Результаты эксперимента были на удивление последовательными! Участники были абсолютно уверены в своих ответах, но более чем в половине случаев они оказывались неправы. Выходит, что заставить мозг игнорировать большую часть информации невероятно легко! Символы мигают на экране в соответствии с каким-либо шаблоном, и, когда он меняется, мозг продолжает избирательно фокусироваться на первом шаблоне и поэтому исключает восприятие другой информации – то есть не видит символы. Время играет здесь очень большую роль. Время появления символа на экране специально сократили до минимума. Это заставляет участника быстро принимать решение перед тем, как появится следующий набор символов. При увеличении времени показа результаты значительно улучшаются.

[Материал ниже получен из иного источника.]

-- ==== Sys2Proof/Machine/Scan.lean ====
section
/-!
DEFINITION. The valve proof scan (chapter 9): search, visit and judgement.
-/

namespace Sys2Proof.Machine

open Sys2Proof

/-! ### The search (R169) -/

/-- The full valve entries in search order: after the pointer, then from 0 up to the pointer. -/
def State.scanOrder (s : State) : List (Nat × ValveEntry) :=
  let start := match s.scanPointer with
    | some p => p + 1
    | none => 0
  (s.valves.filter fun x => start ≤ x.1) ++ s.valves.filter fun x => x.1 < start

/-- The entries the search passes over: those before the first that qualifies. -/
def State.passedOver (s : State) : List Nat :=
  (s.scanOrder.takeWhile fun x => !s.qualifies x.2).map (·.1)

/-- The entry the search chooses. -/
def State.scanChoice (s : State) : Option (Nat × ValveEntry) :=
  s.scanOrder.find? fun x => s.qualifies x.2

/-- Set the miss count of a valve. -/
def State.setMisses (n count : Nat) (s : State) : State :=
  s.updValve n fun v => { v with misses := count }

/-- Set the miss count of each passed-over entry to 0. -/
def State.clearPassed (s : State) : State :=
  s.passedOver.foldl (fun s n => s.setMisses n 0) s

/-! ### Expected position and travel allowance (R170, R171) -/

/-- The expected position of a visited valve; none for an owned valve commanded NONE. -/
def expected (v : ValveEntry) : Option Feedback :=
  match v.owner with
  | some _ => v.commanded.map Position.shown
  | none =>
    match v.commanded with
    | some .liftA => some .liftedA
    | some .liftB => some .liftedB
    | _ => some .closed

/-- The travel limit of a round's route, in milliseconds. -/
def State.travelLimit (s : State) (k : Slot) : Nat :=
  match s.routeOf k with
  | some r => tenths r.travel
  | none => 0

/-- The travel allowance of a visited valve, in milliseconds (R171). -/
def State.allowance (s : State) (v : ValveEntry) : Nat :=
  match v.owner with
  | some k => s.travelLimit k
  | none =>
    match s.claimSlots v with
    | [] => tenths s.config.lockTravel.toNat
    | slots => (slots.map s.travelLimit).foldl max 0

/-- The visit passes over a valve (R172): it was never commanded, or its allowance still runs. -/
def State.stillMoving (s : State) (v : ValveEntry) : Bool :=
  match v.changed with
  | none => true
  | some t => (s.partTime - t).toNat < s.allowance v

/-! ### Judgement (R174 to R177) -/

/-- A round with its wet flag set claims a side. -/
def State.wetClaim (s : State) (side : Option Nat) : Option Slot :=
  (claimSlot (s.sideState side)).filter fun k => (s.round k).wet

/-- The breach at a valve (R174, line 1): the claiming round, the PRODUCT segment and the CLAIMED
segment. -/
def State.breachAt (s : State) (v : ValveEntry) : Option (Slot × Nat × Nat) :=
  match v.sideA, v.sideB with
  | some na, some nb =>
    match s.segState na, s.wetClaim (some nb), s.segState nb, s.wetClaim (some na) with
    | .product, some k, _, _ => some (k, na, nb)
    | _, _, .product, some k => some (k, nb, na)
    | _, _, _, _ => none
  | _, _ => none

/-- What the scan has handed over reaches its owner, who takes it by the state it finds then (R61, R109, R175). -/
def State.arrive (s : State) : Handover → State
  | .marking n => s.markBreach n
  | .breach k n => s.cascade [.fault k .segregationBreach (some (.valve n))]
  | .mismatch k n => s.cascade [.fault k .scanMismatch (some (.valve n))]

/-- Everything on its way arrives, oldest first. -/
def State.takeHanded (s : State) : State := s.handed.foldl State.arrive { s with handed := [] }

/-- The scan hands over what a visit has judged (R175, R176): its owner takes it at once, or it is on its way when
the visit ends, so that other events can reach the owner first (R61, R179, log 42). -/
def State.handOver (waits : Bool) (l : List Handover) (s : State) : State :=
  let s := { s with handed := s.handed ++ l, freeCount := s.freeCount + 1 }
  if waits then s else s.takeHanded

/-- A segregation breach (R175): event, breach marking, fault report. -/
def State.breach (waits : Bool) (n : Nat) (v : ValveEntry) (k : Slot) (product claimed : Nat) (s : State) : State :=
  let s := s.offer { s.event .segregationBreach with
    slot := some k
    subject := some (.valve n)
    second := some (.segment product)
    cause := some (.feedback v.feedback)
    value := some (.number claimed) }
  s.handOver waits [.marking product, .breach k n]

/-- The owning round of a valve when it is in a state of line 2 (R174). -/
def State.scanOwner (s : State) (v : ValveEntry) : Option Slot :=
  v.owner.filter fun k => [RoundState.stepFill, .stepTiming, .ending].contains (s.round k).state

/-- The round slot of PROOF_MISMATCH (R177). -/
def State.mismatchSlot (s : State) (v : ValveEntry) : Option Slot :=
  match v.owner with
  | some k => some k
  | none => s.lowestClaim v

/-- Judge a valve by the first line of R174 that fits it. A scan mismatch (R176) writes nothing to the valve itself;
the FAULTED entry it brings about acts on it as R108 says (log 40). -/
def State.judgeValve (waits : Bool) (n : Nat) (v : ValveEntry) (want : Feedback) (s : State) : State :=
  match s.breachAt v with
  | some x => s.breach waits n v x.1 x.2.1 x.2.2
  | none =>
    match s.scanOwner v with
    | some k => s.handOver waits [.mismatch k n]
    | none =>
      s.offer { s.event .proofMismatch with
        slot := s.mismatchSlot v
        subject := some (.valve n)
        cause := some (.feedback v.feedback)
        value := some (.feedback want) }

/-! ### The visit (R169 to R173) -/

/-- Visit a valve: passed over or matching, its miss count becomes 0; a mismatch counts, and the second
running is judged with the count back at 0 (R172, R173). -/
def State.visit (waits : Bool) (n : Nat) (v : ValveEntry) (s : State) : State :=
  match expected v with
  | none => s.setMisses n 0
  | some want =>
    if s.stillMoving v || v.feedback == want then s.setMisses n 0
    else if v.misses = 0 then s.setMisses n 1
    else (s.setMisses n 0).judgeValve waits n v want

/-- The visit timer expires (R169): it restarts with the period as it stands, and the scan searches. With no
valve that qualifies the pointer stays. `waits` says whether what a visit judges is still on its way when it ends. -/
def State.scanWith (waits : Bool) (s : State) : State :=
  let s := { s with visitTimer := Timer.start s.config.visitPeriod.toNat }
  let choice := s.scanChoice
  let s := s.clearPassed
  match choice with
  | some x => State.visit waits x.1 x.2 { s with scanPointer := some x.1 }
  | none => s

/-- The visit timer expires, and the world chooses when what is handed over arrives (R179, log 42). -/
def State.scan (s : State) : State := s.scanWith (Config.handoverWaits s.freeCount)

end Sys2Proof.Machine
end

Еще более забавное исследование, демонстрирующее, насколько сильно может проявляться у нас эффект избирательности, провели психологи Даниэл Саймонс и Кристофер Шабри. Это эксперимент под названием «Гориллы среди нас». Участников попросили просмотреть видео, на котором группа людей передавала друг другу баскетбольный мяч, и посчитать, сколько раз мяч будет передан из рук в руки. Пока они считают, в кадре появляется женщина, облаченная в костюм гориллы, останавливается посередине, бьет себя в грудь и медленно уходит из кадра – это длится в течение целых девяти секунд. По окончании просмотра участников попросили ответить на несколько вопросов: «Видели ли вы на экране что-то необычное?», «Заметили ли вы кого-то, кроме баскетбольных игроков?» Наконец, их спрашивали: «Видели ли вы гориллу?» Более половины опрошенных отвечали, что не видели ничего странного и, тем более, гориллу!
Экспериментаторам удалось «запустить» у участников избирательное внимание, попросив их сосредоточиться на мяче и подсчете передач. В результате большинство наблюдателей не увидели странного представления, появившегося прямо у них перед глазами!
Участники этого эксперимента позже говорили, что были шокированы своей ненаблюдательностью. Люди, проходившие «фланкерный» тест, тоже были абсолютно уверены в своей правоте. Подопытные, не заметившие на экране гориллу, позже были просто потрясены, что упустили нечто настолько очевидное!
Вернемся к Филу. Комнаты, которые он обходил, были похожи одна на другую как две капли воды, а значит, он мог быстро и эффективно оценить состояние комнаты («правильно» или «неправильно») за короткий промежуток времени. Эта задача стала настолько легкой, что он все больше увеличивал скорость. Когда Фил обнаружил комнату, «выбивающуюся» из общего правила, он не замедлился ни на секунду. В результате он упустил то, что было прямо у него под носом (хотя и в темноте).
Как нужно было поступить Филу? Сейчас ответ выглядит очевидным: ему нужно было замедлиться. Пара мгновений на размышления – и его мозг оценил бы ситуацию со всех сторон. Но, замедлившись, он подверг бы сомнению свое «ощущение правоты» – свою крепкую связь с определенностью. Подобно участникам «фланкерного» теста, Фил (будьте уверены) был шокирован, что упустил очевидную деталь. История Фила закончилась относительно хорошо. Но, к большому нашему сожалению, часто бывает и по-другому, как мы увидим далее.